Kurtosis of unstable FP8 runs

  • Tracking tensor-level metrics such as kurtosis to potentially predict later divergences, before common global metrics like the loss and gradient norms show any symptoms of divergence

Training dynamics of a failed and a successful FP8DPA run. Kurtosis exhibits atypical behaviour much earlier than when the loss diverged.

End-to-end FP8 pre-training

  • No other tested architecture was able to surpass the 20B token mark without diverging at any scale.
  • FOG architectures ensure robust and efficient FP8DPA training in all tested settings.

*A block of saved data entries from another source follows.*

-- ==== Sys2Proof/Machine/Ops.lean ====
section
/-!
DEFINITION. The named operations every meaning uses: sparse tables, the units of the state, the
NPA map and memory with its line faults, error records, halting and holding, events, completion, node-fatal events.
-/
namespace Sys2Proof

/-! ### Names of units -/

/-- The key of a block. -/
def Blk.key (b : Blk) : Nat := b.region.toNat * 64 + b.block.toNat

/-- The code of a queue, Table 04.3. -/
def Qc.code : Qc → Nat
  | .TQ => 0 | .VQ => 1 | .XQ => 2 | .IQ => 3 | .OQ => 4 | .CQ => 5

/-- The queue of a code. -/
def Qc.ofCode : Nat → Option Qc
  | 0 => some .TQ | 1 => some .VQ | 2 => some .XQ | 3 => some .IQ | 4 => some .OQ | 5 => some .CQ
  | _ => none

/-- The six queues. -/
def Qc.all : List Qc := [.TQ, .VQ, .XQ, .IQ, .OQ, .CQ]

end Sys2Proof

namespace Sys2Proof.Machine

/-! ### Sparse tables -/

/-- The entry of a key, or the default. -/
def SMap.get {V : Type} (d : V) : SMap V → Nat → V
  | [], _ => d
  | (a, v) :: m, k => if a = k then v else SMap.get d m k

/-- The table without a key. -/
def SMap.erase {V : Type} : SMap V → Nat → SMap V
  | [], _ => []
  | (a, v) :: m, k => if a = k then SMap.erase m k else (a, v) :: SMap.erase m k

/-- The table with an entry put at its place among rising keys. -/
def SMap.ins {V : Type} : SMap V → Nat → V → SMap V
  | [], k, v => [(k, v)]
  | (a, w) :: m, k, v => if k < a then (k, v) :: (a, w) :: m else (a, w) :: SMap.ins m k v

/-- The table with a key set: an entry equal to the default is not listed. -/
def SMap.set {V : Type} [DecidableEq V] (d : V) (m : SMap V) (k : Nat) (v : V) : SMap V :=
  if v = d then SMap.erase m k else SMap.ins (SMap.erase m k) k v

/-- Every entry changed by a function, entries that become the default left out. -/
def SMap.mapV {V : Type} [DecidableEq V] (d : V) (f : Nat → V → V) : SMap V → SMap V
  | [] => []
  | (k, v) :: m => SMap.set d (SMap.mapV d f m) k (f k v)

/-- Keys strictly rising and no entry at the default. -/
def SMap.wf {V : Type} [DecidableEq V] (d : V) : SMap V → Bool
  | [] => true
  | [(_, v)] => v != d
  | (a, v) :: (b, w) :: m => a < b && v != d && SMap.wf d ((b, w) :: m)

/-- The canonical form of a memory: addresses strictly rise, and no byte of value zero is listed (log 6, 11). -/
def Memory.wf (m : List Host.Cell) : Bool := SMap.wf 0 m

/-- Keys at or above a bound, strictly rising. -/
def SMap.rising {V : Type} : SMap V → Nat → Bool
  | [], _ => true
  | (a, _) :: m, lo => lo ≤ a && SMap.rising m (a + 1)

/-! ### Statuses -/

/-- The code of a status, Table 00.5. -/
def Status.code : Status → Nat
  | .ok => 0x00 | .bounds => 0x01 | .align => 0x02 | .state => 0x03 | .absent => 0x04 | .check => 0x05
  | .uncorr => 0x06 | .timeout => 0x07 | .deadline => 0x08 | .singular => 0x09 | .overflow => 0x0A
  | .perturbed => 0x0B | .noconv => 0x0C | .job => 0x0D | .seq => 0x0E | .aborted => 0x0F | .verify => 0x10
  | .format => 0x11 | .notrun => 0x12 | .diverge => 0x13 | .mixed => 0x14 | .quarantine => 0x15

/-- The status of a code; a reserved code is of class failed (R12). -/
def Status.ofCode : Nat → Status
  | 0x00 => .ok | 0x01 => .bounds | 0x02 => .align | 0x03 => .state | 0x04 => .absent | 0x05 => .check
  | 0x06 => .uncorr | 0x07 => .timeout | 0x08 => .deadline | 0x09 => .singular | 0x0A => .overflow
  | 0x0B => .perturbed | 0x0C => .noconv | 0x0D => .job | 0x0E => .seq | 0x0F => .aborted | 0x10 => .verify
  | 0x11 => .format | 0x12 => .notrun | 0x13 => .diverge | 0x14 => .mixed | 0x15 => .quarantine
  | _ => .check

/-- Class done or qualified: the command's effects are present and it posts (Table 00.5, R102). -/
def Status.good : Status → Bool
  | .ok | .deadline | .singular | .overflow | .perturbed | .noconv | .notrun => true
  | _ => false

/-- Class refused (Table 00.5). -/
def Status.refused : Status → Bool
  | .bounds | .align | .state | .absent | .job | .verify | .format | .diverge | .quarantine => true
  | _ => false

/-- The refusal reported first among several, R13. -/
def Status.first (l : List Status) : Option Status :=
  [Status.verify, .absent, .state, .format, .align, .bounds].find? fun x => x ∈ l

/-! ### Units of the state -/

/-- A block's state. -/
def State.blk (s : State) (b : Blk) : Block := s.blocks.get {} b.key

/-- The state with a block's state set. -/
def State.setBlk (s : State) (b : Blk) (v : Block) : State := { s with blocks := s.blocks.set {} b.key v }

/-- The state with a block's state changed. -/
def State.updBlk (s : State) (b : Blk) (f : Block → Block) : State := s.setBlk b (f (s.blk b))

/-- A queue of a block. -/
def Block.queue (k : Block) (q : Qc) : Queue := k.queues.get {} q.code

/-- A block with a queue set. -/
def Block.setQueue (k : Block) (q : Qc) (v : Queue) : Block := { k with queues := k.queues.set {} q.code v }

/-- A queue of the node. -/
def State.q (s : State) (b : Blk) (q : Qc) : Queue := (s.blk b).queue q

/-- The state with a queue set. -/
def State.setQ (s : State) (b : Blk) (q : Qc) (v : Queue) : State := s.updBlk b fun k => k.setQueue q v

/-- The state with a queue changed. -/
def State.updQ (s : State) (b : Blk) (q : Qc) (f : Queue → Queue) : State := s.setQ b q (f (s.q b q))

/-- A stream context of a block. -/
def Block.ctx (k : Block) (c : Nat) : Ctx := k.ctxs.get {} c

/-- A stream context of the node. -/
def State.ctx (s : State) (b : Blk) (c : Nat) : Ctx := (s.blk b).ctx c

/-- The state with a stream context set. -/
def State.setCtx (s : State) (b : Blk) (c : Nat) (v : Ctx) : State :=
  s.updBlk b fun k => { k with ctxs := k.ctxs.set {} c v }

/-- A region. -/
def State.region (s : State) (n : Nat) : Region := s.regions.get {} n

/-- The state with a region set. -/
def State.setRegion (s : State) (n : Nat) (r : Region) : State := { s with regions := s.regions.set {} n r }

/-- A stack. -/
def State.stack (s : State) (n : Nat) : Stack := s.stk.get {} n

/-- The state with a stack set. -/
def State.setStack (s : State) (n : Nat) (v : Stack) : State := { s with stk := s.stk.set {} n v }

/-- A channel of a stack. -/
def Stack.chan (k : Stack) (c : Nat) : Chan := k.chans.get {} c

/-- A stack with a channel set. -/
def Stack.setChan (k : Stack) (c : Nat) (v : Chan) : Stack := { k with chans := k.chans.set {} c v }

/-- A port. -/
def State.port (s : State) (p : Nat) : Port := s.fab.ports.get {} p

/-- The state with a port set. -/
def State.setPort (s : State) (p : Nat) (v : Port) : State :=
  { s with fab := { s.fab with ports := s.fab.ports.set {} p v } }

/-- The pair state toward a peer. -/
def State.pair (s : State) (n : NodeId) : Pair := s.fab.pairs.get {} n.toNat

/-- The state with a pair state set. -/
def State.setPair (s : State) (n : NodeId) (v : Pair) : State :=
  { s with fab := { s.fab with pairs := s.fab.pairs.set {} n.toNat v } }

/-- A hart. -/
def State.hart (s : State) (h : BitVec 6) : Hart := s.harts.get {} h.toNat

/-- The state with a hart set. -/
def State.setHart (s : State) (h : BitVec 6) (v : Hart) : State := { s with harts := s.harts.set {} h.toNat v }

/-- The state with a hart changed. -/
def State.updHart (s : State) (h : BitVec 6) (f : Hart → Hart) : State := s.setHart h (f (s.hart h))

Cross-entropy loss plots of different architectures with FP8DPA training.

Long-data regime

  • We stress-test FOG-max 1B to train with over 450B tokens, 15x chinchilla-optimal.

Downstream performance

  • We observe comparable downstream performance.
Size Model BF16 (%) FP8DPA (%)
390M Llama3 39.8
 -
FOG-max 41.2 40.8
FOG-opt 40.9 40.4
FOG-flash 40.5 40.3
1B Llama3 46.1
 -
FOG-max 46.0 47.1
FOG-opt 45.7 46.0
FOG-flash 45.7 44.9
Table 1: Average downstream performance of models trained with BF16 and FP8DPA precision.

Efficiency

Size Model Precision Throughput vs BF16 baseline
8B Llama3 BF16 +0.0%
Llama3+SmoothSwiGLU FP8 +34.3%
FOG-max FP8DPA +35.5%
FOG-opt FP8DPA +36.3%
FOG-flash FP8DPA +40.2%
390M Llama3 BF16 +0.0%
Llama3+SmoothSwiGLU FP8 +18.1%
FOG-max FP8DPA +15.2%
FOG-opt FP8DPA +15.9%
FOG-flash FP8DPA +18.0%
Table 2: Throughput gains.

Long-context efficiency

  • Throughput benefits increase even more with longer context lengths!
Context TP FOG-flash Llama3+SmoothSwiGLU
4096 1 +42.6% +38.5%
8192 1 +43.5% OOM
8192 2 +39.1% +34.2%
16384 2 +38.8% +31.1%
Table 3: Long-context throughput gains compared to the BF16 Llama3 8B baseline. TP is the tensor parallel size.

Other FP8 recipes

  • Due to the small overhead of the tensorwise delayed scaling recipe and enabling FP8DPA, our approach provides better throughputs.
Model Precision FP8 recipe Throughput vs BF16 baseline
Llama3 BF16 N/A +0.0%
Llama3 FP8 Blockwise +17.9%
OP FP8 Delayed +28.1%
Llama3+SmoothSwiGLU FP8 Delayed +38.2%
FOG-flash FP8DPA Delayed +42.6%
Table 4: Throughput gains when using different FP8 recipes on 8B models.